Without omission or alteration, write out all of the data.

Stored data
****************************************

/-! ### Misses -/

/-- The inputs of an element at which a page-walk graph takes requests: the heads that a WALK of it reads (R285). -/
def ElemRec.walkHeads (x : ElemRec) : List (Fin 4) :=
  ([0, 1, 2, 3] : List (Fin 4)).filter fun i => x.slots.toList.any fun k =>
    validOf k.trig &&
      (match decode k.act with
       | .ok (.walk f) => f.sa == .head i
       | _ => false)

/-- The tag that a request takes at an input, the lowest that the input accepts, while its FIFO has a free place (R69, R71). -/
def GraphSt.doorTag? (g : GraphSt) (e : Nat) (i : Fin 4) : Option (BitVec 3) :=
  match g.feed? e i with
  | some d =>
    match d.cons.find? fun k => k.elem == e && k.input == i with
    | some k => if g.freeAt d k = 0 then none else ((List.range 8).find? k.tags.getLsbD).map (BitVec.ofNat 3)
    | none => none
  | none => none

/-- The inputs of a page-walk graph that can take a request now. -/
def GraphSt.walkDoors (g : GraphSt) : List (Nat × Fin 4 × BitVec 3) :=
  g.elems.zipIdx.flatMap fun (el, e) =>
    if g.isActive el then el.img.walkHeads.filterMap fun i => (g.doorTag? e i).map fun t => (e, i, t) else []

/-- The request of a miss (R285, R396): the VA, the request tag, level 3, and the root table of the context. -/
def walkRequest (va : BitVec 64) (tag root : Nat) : Payload :=
  ofWords [va.extractLsb' 0 32, va.extractLsb' 32 32, BitVec.ofNat 32 tag, 3, lo32 root, hi32 root]

/-- The walker region of a die takes a miss, one a cycle (R396): its request joins an input at which a WALK reads it, and the
firing keeps its tag. With no page-walk graph that runs and has a place, the miss waits. (DESIGN CHOICE, log 126.) -/
def State.askWalker (s : State) (c : Ctx) (o : OutF) : State :=
  match s.region? (128 + c.die), s.root? c.reg.ctx with
  | some w, some root =>
    match w.g with
    | none => s
    | some g =>
      let doors := g.walkDoors
      match doors[Config.pick s.freeCtr % doors.length]? with
      | none => s
      | some (e, i, tag) =>
        if !w.runs || sget none s.mem.taken c.die = some s.cycle then s
        else
          let t := dataTok tag false 0 (walkRequest o.va s.nextId root)
          let s := c.put s (c.el.setOut { o with asked := some s.nextId })
          let s := s.modRegion (128 + c.die) fun w =>
            { w with g := w.g.map fun g => g.modIn e i fun n => { n with inflight := n.inflight ++ [t] } }
          { s with
            nextId := s.nextId + 1, freeCtr := s.freeCtr + 1
            mem := { s.mem with taken := sset none s.mem.taken c.die (some s.cycle) } }
  | _, _ => s

/-- The reply of an XINV (R258, R283): the entry that covers the VA of its operand is invalid, or every entry, and
the misses of the node that the walker region has taken up go there anew. (DEDUCED, log 31.) (DEDUCED, log 127.) -/
def Ctx.invalidated (c : Ctx) (s : State) (o : OutF) : State :=
  let va := pair64 o.arg 0
  let keep (t : TlbEnt) : Bool := !((lane32 o.arg 2).getLsbD 0 || (decide (t.va ≤ va) && decide (va < t.va + t.size)))
  match c.el.ks with
  | .e x => c.put s ((c.el.setE { x with tlb := x.tlb.filter keep }).unask.dropOut o.id)
  | _ => s

/-- The answer of the scheduler or the operating system to a firing (R296), that of the translation node to an XINV (R258), the
miss of a translation on its way to the walker region (R283, R396), and the release of a WSYNC or WCLOSE that waits no more
(R270). -/
def State.serviceReply (s : State) (r e : Nat) (o : OutF) : Res :=
  match s.at? r e o.slot with
  | none => .next s
  | some c =>
    if !c.reg.runs || o.ready then .next s
    else if o.opc = 0xD5 || o.opc = 0xD7 then (if s.syncWaits c o then .next s else .next (c.syncRelease s o))
    else if o.opc = 0xE9 then .next (c.invalidated s o)
    else
      let answer (s : State) (t : Token) : Res :=
        match s.at? r e o.slot with
        | some c => .next (c.put s (c.el.setOut { o with data := if o.dst.isSome then [t] else [], ready := true, miss := false }))
        | none => .next s
      let hd := o.hd.getD ⟨0, .control, false, false, 0, 0⟩
      if o.opc = 0xF8 then
        let (t, code) := s.submit c.reg.ctx (launchRec (toBytes o.arg 32 ++ toBytes o.arg2 32)) none
        answer t { hd with coord := BitVec.ofNat 16 code }
      else if o.opc = 0xF9 then
        let (t, v) := s.sysReply c.reg.launch o.level
        answer t { hd with payload := v }
      else if o.miss && o.asked.isNone then .next (s.askWalker c o)
      else .next s

/-- Whether a pre-emption under way has saved an element (R407). -/
def GraphSt.savedAt (g : GraphSt) (e : Nat) : Bool :=
  match g.elems[e]? with
  | some el => el.saved
  | none => false

/-- The next collected reply of a restored region, or of one whose pre-emption has ended (R408). -/
def State.collectedReply (s : State) (k : Nat) : Option (Nat × GraphSt × Reply) :=
  s.regions.zipIdx.findSome? fun (x, r) =>
    match x.g with
    | some g =>
      if x.runs then
        ((g.collected.find? fun y => y.acc.id == k).filter fun y => !g.savedAt y.acc.e).map fun y => (r, g, y)
      else none
    | none => none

****************************************

_ANSWER BOX:_
/-! ### Misses -/

/-- The inputs of an element at which a page-walk graph takes requests: the heads that a WALK of it reads (R285). -/
def ElemRec.walkHeads (x : ElemRec) : List (Fin 4) :=
  ([0, 1, 2, 3] : List (Fin 4)).filter fun i => x.slots.toList.any fun k =>
    validOf k.trig &&
      (match decode k.act with
       | .ok (.walk f) => f.sa == .head i
       | _ => false)

/-- The tag that a request takes at an input, the lowest that the input accepts, while its FIFO has a free place (R69, R71). -/
def GraphSt.doorTag? (g : GraphSt) (e : Nat) (i : Fin 4) : Option (BitVec 3) :=
  match g.feed? e i with
  | some d =>
    match d.cons.find? fun k => k.elem == e && k.input == i with
    | some k => if g.freeAt d k = 0 then none else ((List.range 8).find? k.tags.getLsbD).map (BitVec.ofNat 3)
    | none => none
  | none => none

/-- The inputs of a page-walk graph that can take a request now. -/
def GraphSt.walkDoors (g : GraphSt) : List (Nat × Fin 4 × BitVec 3) :=
  g.elems.zipIdx.flatMap fun (el, e) =>
    if g.isActive el then el.img.walkHeads.filterMap fun i => (g.doorTag? e i).map fun t => (e, i, t) else []

/-- The request of a miss (R285, R396): the VA, the request tag, level 3, and the root table of the context. -/
def walkRequest (va : BitVec 64) (tag root : Nat) : Payload :=
  ofWords [va.extractLsb' 0 32, va.extractLsb' 32 32, BitVec.ofNat 32 tag, 3, lo32 root, hi32 root]

/-- The walker region of a die takes a miss, one a cycle (R396): its request joins an input at which a WALK reads it, and the
firing keeps its tag. With no page-walk graph that runs and has a place, the miss waits. (DESIGN CHOICE, log 126.) -/
def State.askWalker (s : State) (c : Ctx) (o : OutF) : State :=
  match s.region? (128 + c.die), s.root? c.reg.ctx with
  | some w, some root =>
    match w.g with
    | none => s
    | some g =>
      let doors := g.walkDoors
      match doors[Config.pick s.freeCtr % doors.length]? with
      | none => s
      | some (e, i, tag) =>
        if !w.runs || sget none s.mem.taken c.die = some s.cycle then s
        else
          let t := dataTok tag false 0 (walkRequest o.va s.nextId root)
          let s := c.put s (c.el.setOut { o with asked := some s.nextId })
          let s := s.modRegion (128 + c.die) fun w =>
            { w with g := w.g.map fun g => g.modIn e i fun n => { n with inflight := n.inflight ++ [t] } }
          { s with
            nextId := s.nextId + 1, freeCtr := s.freeCtr + 1
            mem := { s.mem with taken := sset none s.mem.taken c.die (some s.cycle) } }
  | _, _ => s

/-- The reply of an XINV (R258, R283): the entry that covers the VA of its operand is invalid, or every entry, and
the misses of the node that the walker region has taken up go there anew. (DEDUCED, log 31.) (DEDUCED, log 127.) -/
def Ctx.invalidated (c : Ctx) (s : State) (o : OutF) : State :=
  let va := pair64 o.arg 0
  let keep (t : TlbEnt) : Bool := !((lane32 o.arg 2).getLsbD 0 || (decide (t.va ≤ va) && decide (va < t.va + t.size)))
  match c.el.ks with
  | .e x => c.put s ((c.el.setE { x with tlb := x.tlb.filter keep }).unask.dropOut o.id)
  | _ => s

/-- The answer of the scheduler or the operating system to a firing (R296), that of the translation node to an XINV (R258), the
miss of a translation on its way to the walker region (R283, R396), and the release of a WSYNC or WCLOSE that waits no more
(R270). -/
def State.serviceReply (s : State) (r e : Nat) (o : OutF) : Res :=
  match s.at? r e o.slot with
  | none => .next s
  | some c =>
    if !c.reg.runs || o.ready then .next s
    else if o.opc = 0xD5 || o.opc = 0xD7 then (if s.syncWaits c o then .next s else .next (c.syncRelease s o))
    else if o.opc = 0xE9 then .next (c.invalidated s o)
    else
      let answer (s : State) (t : Token) : Res :=
        match s.at? r e o.slot with
        | some c => .next (c.put s (c.el.setOut { o with data := if o.dst.isSome then [t] else [], ready := true, miss := false }))
        | none => .next s
      let hd := o.hd.getD ⟨0, .control, false, false, 0, 0⟩
      if o.opc = 0xF8 then
        let (t, code) := s.submit c.reg.ctx (launchRec (toBytes o.arg 32 ++ toBytes o.arg2 32)) none
        answer t { hd with coord := BitVec.ofNat 16 code }
      else if o.opc = 0xF9 then
        let (t, v) := s.sysReply c.reg.launch o.level
        answer t { hd with payload := v }
      else if o.miss && o.asked.isNone then .next (s.askWalker c o)
      else .next s

/-- Whether a pre-emption under way has saved an element (R407). -/
def GraphSt.savedAt (g : GraphSt) (e : Nat) : Bool :=
  match g.elems[e]? with
  | some el => el.saved
  | none => false

/-- The next collected reply of a restored region, or of one whose pre-emption has ended (R408). -/
def State.collectedReply (s : State) (k : Nat) : Option (Nat × GraphSt × Reply) :=
  s.regions.zipIdx.findSome? fun (x, r) =>
    match x.g with
    | some g =>
      if x.runs then
        ((g.collected.find? fun y => y.acc.id == k).filter fun y => !g.savedAt y.acc.e).map fun y => (r, g, y)
      else none
    | none => none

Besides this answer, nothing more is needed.